On Mon, Dec 19, 2011 at 11:11 PM, Vladislav Bogdanov
<bubble at hoster-ok.com> wrote:
> 19.12.2011 14:39, Vladislav Bogdanov wrote:
>> 09.12.2011 08:44, Andrew Beekhof wrote:
>>> On Fri, Dec 9, 2011 at 3:16 PM, Vladislav Bogdanov <bubble at hoster-ok.com> wrote:
>>>> 09.12.2011 03:11, Andrew Beekhof wrote:
>>>>> On Fri, Dec 2, 2011 at 1:32 AM, Vladislav Bogdanov <bubble at hoster-ok.com> wrote:
>>>>>> Hi Andrew,
>>>>>>
>>>>>> I investigated on my test cluster what actually happens with dlm and
>>>>>> fencing.
>>>>>>
>>>>>> I added more debug messages to dlm dump, and also did a re-kick of nodes
>>>>>> after some time.
>>>>>>
>>>>>> Results are that stonith history actually doesn't contain any
>>>>>> information until pacemaker decides to fence node itself.
>>>>>
>>>>> ...
>>>>>
>>>>>> From my PoV that means that the call to
>>>>>> crm_terminate_member_no_mainloop() does not actually schedule fencing
>>>>>> operation.
>>>>>
>>>>> You're going to have to remind me... what does your copy of
>>>>> crm_terminate_member_no_mainloop() look like?
>>>>> This is with the non-cman editions of the controlds too right?
>>>>
>>>> Just latest github's version. You changed some dlm_controld.pcmk
>>>> functionality, so it asks stonithd for fencing results instead of XML
>>>> magic. But call to crm_terminate_member_no_mainloop() remains the same
>>>> there. But yes, that version communicates stonithd directly too.
>>>>
>>>> SO, the problem here is just with crm_terminate_member_no_mainloop()
>>>> which for some reason skips actual fencing request.
>>>
>>> There should be some logs, either indicating that it tried, or that it failed.
>>
>> Nothing about fencing.
>> Only messages about history requests:
>>
>> stonith-ng: [1905]: info: stonith_command: Processed st_fence_history
>> from cluster-dlm: rc=0
>>
>> I even moved all fencing code to dlm_controld to have better control on
>> what does it do (and not to rebuild pacemaker to play with that code).
>> dlm_tool dump prints the same line every second, stonith-ng prints
>> history requests.
>>
>> A little bit odd, by I saw one time that fencing request from
>> cluster-dlm succeeded, but only right after node was fenced by
>> pacemaker.

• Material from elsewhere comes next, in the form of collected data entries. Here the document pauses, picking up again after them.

-- ==== Sys2Proof/Laws/Pixel.lean ====
section
/-! SUPPORT. The laws of the tables, of the addressing mode and of the pixel read and write. -/

namespace Sys2Proof.Machine

/-! ### The tables -/

theorem bitAt_lt (n k : Nat) : bitAt n k < 2 := Nat.mod_lt _ (by decide)

theorem blk32_lt (j i : Nat) : blk32 j i < 32 := by
  have := bitAt_lt i 0; have := bitAt_lt j 0; have := bitAt_lt i 1; have := bitAt_lt j 1; have := bitAt_lt i 2
  unfold blk32
  omega

theorem blk16_lt (j i : Nat) : blk16 j i < 32 := by
  have := bitAt_lt j 0; have := bitAt_lt i 0; have := bitAt_lt j 1; have := bitAt_lt i 1; have := bitAt_lt j 2
  unfold blk16
  omega

theorem blk16s_lt (j i : Nat) : blk16s j i < 32 := by
  have := bitAt_lt j 0; have := bitAt_lt i 0; have := bitAt_lt j 2; have := bitAt_lt j 1; have := bitAt_lt i 1
  unfold blk16s
  omega

/-- A block's place lies in its page (40_address_translator.md R134). -/
theorem blkEntry_lt (t : BlkTab) (j i : Nat) : blkEntry t j i < Config.blocksPerPage := by
  have h32 := blk32_lt j i
  have h16 := blk16_lt j i
  have h16s := blk16s_lt j i
  have hx : ∀ {n : Nat}, n < 32 → n ^^^ 24 < 32 := fun h => Nat.xor_lt_two_pow (n := 5) h (by decide)
  cases t <;> simp only [blkEntry, Config.blocksPerPage] <;> first | assumption | exact hx ‹_›

/-- A pixel's place lies in its block (40_address_translator.md R135). -/
theorem colEntry_lt (f : Format) (r c : Nat) : colEntry (fmt f).col r c < unitsPerBlock f := by
  have hb := bitAt_lt
  have hx : bitAt c 2 ^^^ bitAt r 1 ^^^ bitAt r 2 < 2 :=
    Nat.xor_lt_two_pow (n := 1) (Nat.xor_lt_two_pow (n := 1) (hb _ _) (hb _ _)) (hb _ _)
  have := hb c 0; have := hb c 1; have := hb c 2; have := hb c 3; have := hb c 4
  have := hb r 0; have := hb r 1; have := hb r 2; have := hb r 3
  cases f <;> simp only [fmt, colEntry, unitsPerBlock] <;> omega

/-! ### The unit of a pixel -/

/-- A pixel read depends on the bytes of its unit only (20_memory.md R66). -/
theorem readPixel_congr {m n : Memory} {f : Format} {x y bp bw : Nat}
    (h : ∀ a, unitByte f x y bp bw ≤ a → a < unitByte f x y bp bw + unitBytes f → Memory.read m a = Memory.read n a) :
    readPixel m f x y bp bw = readPixel n f x y bp bw := by
  unfold unitByte unitBytes at h
  unfold readPixel
  cases hc : (fmt f).cls <;> simp only [hc] at h ⊢
  · rw [Memory.vm32, Memory.vm32, Memory.read32_congr fun i hi => h _ (by omega) (by omega)]
  · rw [Memory.vm16, Memory.vm16, Memory.read16_congr (h _ (by omega) (by omega)) (h _ (by omega) (by omega))]
  · rw [h _ (by omega) (by omega)]
  · rw [h _ (by omega) (by omega)]

/-- A pixel write leaves every byte outside the pixel's unit alone (41_pixel_io.md R190). -/
theorem read_writePixel_of_outside {m : Memory} {f : Format} {x y bp bw : Nat} (v : Word32) {a : Nat}
    (h : a < unitByte f x y bp bw ∨ unitByte f x y bp bw + unitBytes f ≤ a) :
    Memory.read (writePixel m f x y bp bw v) a = Memory.read m a := by
  unfold unitByte unitBytes at h
  unfold writePixel
  cases hc : (fmt f).cls <;> simp only [hc] at h ⊢
  · rw [Memory.read_write32, if_neg (by omega), if_neg (by omega), if_neg (by omega), if_neg (by omega)]
  · rw [Memory.read_write16, if_neg (by omega), if_neg (by omega)]
  · rw [Memory.read_write, if_neg (by omega)]
  · rw [Memory.read_write, if_neg (by omega)]

/-- A pixel write inside the arena keeps the canonical form. -/
theorem wf_writePixel {m : Memory} (hm : Memory.wf m) {f : Format} {x y bp bw : Nat} (v : Word32)
    (h : inArena f bp bw (x, y) = true) : Memory.wf (writePixel m f x y bp bw v) := by
  unfold inArena inBounds unitByte unitBytes at h
  unfold writePixel
  cases hc : (fmt f).cls <;> simp only [hc, decide_eq_true_eq] at h ⊢
  · exact Memory.wf_write32 hm h _
  · exact Memory.wf_write16 hm h _
  · exact Memory.wf_write hm (by omega) _
  · exact Memory.wf_write hm (by omega) _

/-! ### Pixels written one after another -/

/-- A byte outside the units of all the pixels written keeps its value. -/
theorem read_swzinWrite_of_outside {f : Format} {bp bw : Nat} {src : List Byte} {a : Nat} (ps : List (Nat × Nat)) (k : Nat)
    (m : Memory)
    (h : ∀ p ∈ ps, a < unitByte f p.1 p.2 bp bw ∨ unitByte f p.1 p.2 bp bw + unitBytes f ≤ a) :
    Memory.read (swzinWrite f bp bw src ps k m) a = Memory.read m a := by
  induction ps generalizing k m with
  | nil => rfl
  | cons p ps ih =>
    rw [swzinWrite, ih _ _ fun q hq => h q (by simp [hq]), read_writePixel_of_outside _ (h p (by simp))]

theorem wf_swzinWrite {f : Format} {bp bw : Nat} {src : List Byte} (ps : List (Nat × Nat)) (k : Nat) {m : Memory}
    (hm : Memory.wf m) (h : ps.all (inArena f bp bw) = true) : Memory.wf (swzinWrite f bp bw src ps k m) := by
  induction ps generalizing k m with
  | nil => exact hm
  | cons p ps ih =>
    rw [List.all_cons, Bool.and_eq_true] at h
    exact ih _ (wf_writePixel hm _ h.1) h.2

/-- The pixels of one list and then those of another. -/
theorem swzinWrite_append (f : Format) (bp bw : Nat) (src : List Byte) (ps qs : List (Nat × Nat)) (k : Nat) (m : Memory) :
    swzinWrite f bp bw src (ps ++ qs) k m =
      swzinWrite f bp bw src qs (k + ps.length) (swzinWrite f bp bw src ps k m) := by
  induction ps generalizing k m with
  | nil => simp [swzinWrite]
  | cons p ps ih =>
    simp only [List.cons_append, swzinWrite, List.length_cons]
    rw [ih, show k + 1 + ps.length = k + (ps.length + 1) by omega]

/-! ### The walk -/

@[simp] theorem Walk.positions_length (k : Walk) (n : Nat) (p : Nat × Nat) : (k.positions n p).length = n := by
  induction n generalizing p with
  | zero => rfl
  | succ n ih => simp [Walk.positions, ih]

theorem Walk.positions_add (k : Walk) (m n : Nat) (p : Nat × Nat) :
    k.positions (m + n) p = k.positions m p ++ k.positions n (k.after m p) := by
  induction m generalizing p with
  | zero => simp [Walk.positions, Walk.after]
  | succ m ih =>
    rw [show m + 1 + n = (m + n) + 1 by omega]
    simp [Walk.positions, Walk.after, ih]

theorem Walk.after_add (k : Walk) (m n : Nat) (p : Nat × Nat) : k.after (m + n) p = k.after n (k.after m p) := by
  induction m generalizing p with
  | zero => simp [Walk.after]
  | succ m ih =>
    rw [show m + 1 + n = (m + n) + 1 by omega]
    simp [Walk.after, ih]

/-! ### Rectangles -/

theorem Rect.has_iff (r : Rect) (x y : Nat) :
    r.has x y = true ↔ r.left ≤ x ∧ x < r.right ∧ r.top ≤ y ∧ y < r.bottom := by
  simp [Rect.has, and_assoc]

@[simp] theorem Rect.mem_pixels (r : Rect) (p : Nat × Nat) : p ∈ r.pixels ↔ r.has p.1 p.2 = true := by
  obtain ⟨x, y⟩ := p
  simp only [Rect.pixels, List.mem_flatMap, List.mem_map, List.mem_range'_1, Rect.has_iff, Prod.mk.injEq]
  constructor
  · rintro ⟨y', hy, x', hx, rfl, rfl⟩
    omega
  · rintro h
    exact ⟨y, by omega, x, by omega, rfl, rfl⟩

theorem Rect.tabulate_length (r : Rect) (g : Nat → Nat → Word32) : (r.tabulate g).length = r.bottom - r.top := by
  simp [Rect.tabulate]

theorem Rect.tabulate_row_length {r : Rect} {g : Nat → Nat → Word32} : ∀ row ∈ r.tabulate g, row.length = r.right - r.left := by
  intro row h
  obtain ⟨y, -, rfl⟩ := List.mem_map.1 h
  simp

/-- A texel of a tabulated rectangle. -/
theorem texelAt_tabulate {r : Rect} {g : Nat → Nat → Word32} {x y : Nat} (h : r.has x y = true) :
    texelAt (r.tabulate g) (x - r.left) (y - r.top) = g x y := by
  rw [Rect.has_iff] at h
  have hy : y - r.top < r.bottom - r.top := by omega
  have hx : x - r.left < r.right - r.left := by omega
  simp [texelAt, Rect.tabulate, hy, hx, show r.top + (y - r.top) = y by omega, show r.left + (x - r.left) = x by omega]

end Sys2Proof.Machine
end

As a result, node was switched off instead of reboot.
>>
>> That raises one more question: is it correct to call st->cmds->fence()
>> with third parameter set to "off"?
>> I think that "reboot" is more consistent with the rest of fencing subsystem.
>>
>> At the same time, stonith_admin -B succeeds.
>> The main difference I see is st_opt_sync_call in a latter case.
>> Will try to experiment with it.
>
> Yeeeesssss!!!
>
> Now I see following:
> Dec 19 11:53:34 vd01-a cluster-dlm: [2474]: info:
> pacemaker_terminate_member: Requesting that node 1090782474/vd01-b be fenced

So the important question... what did you change?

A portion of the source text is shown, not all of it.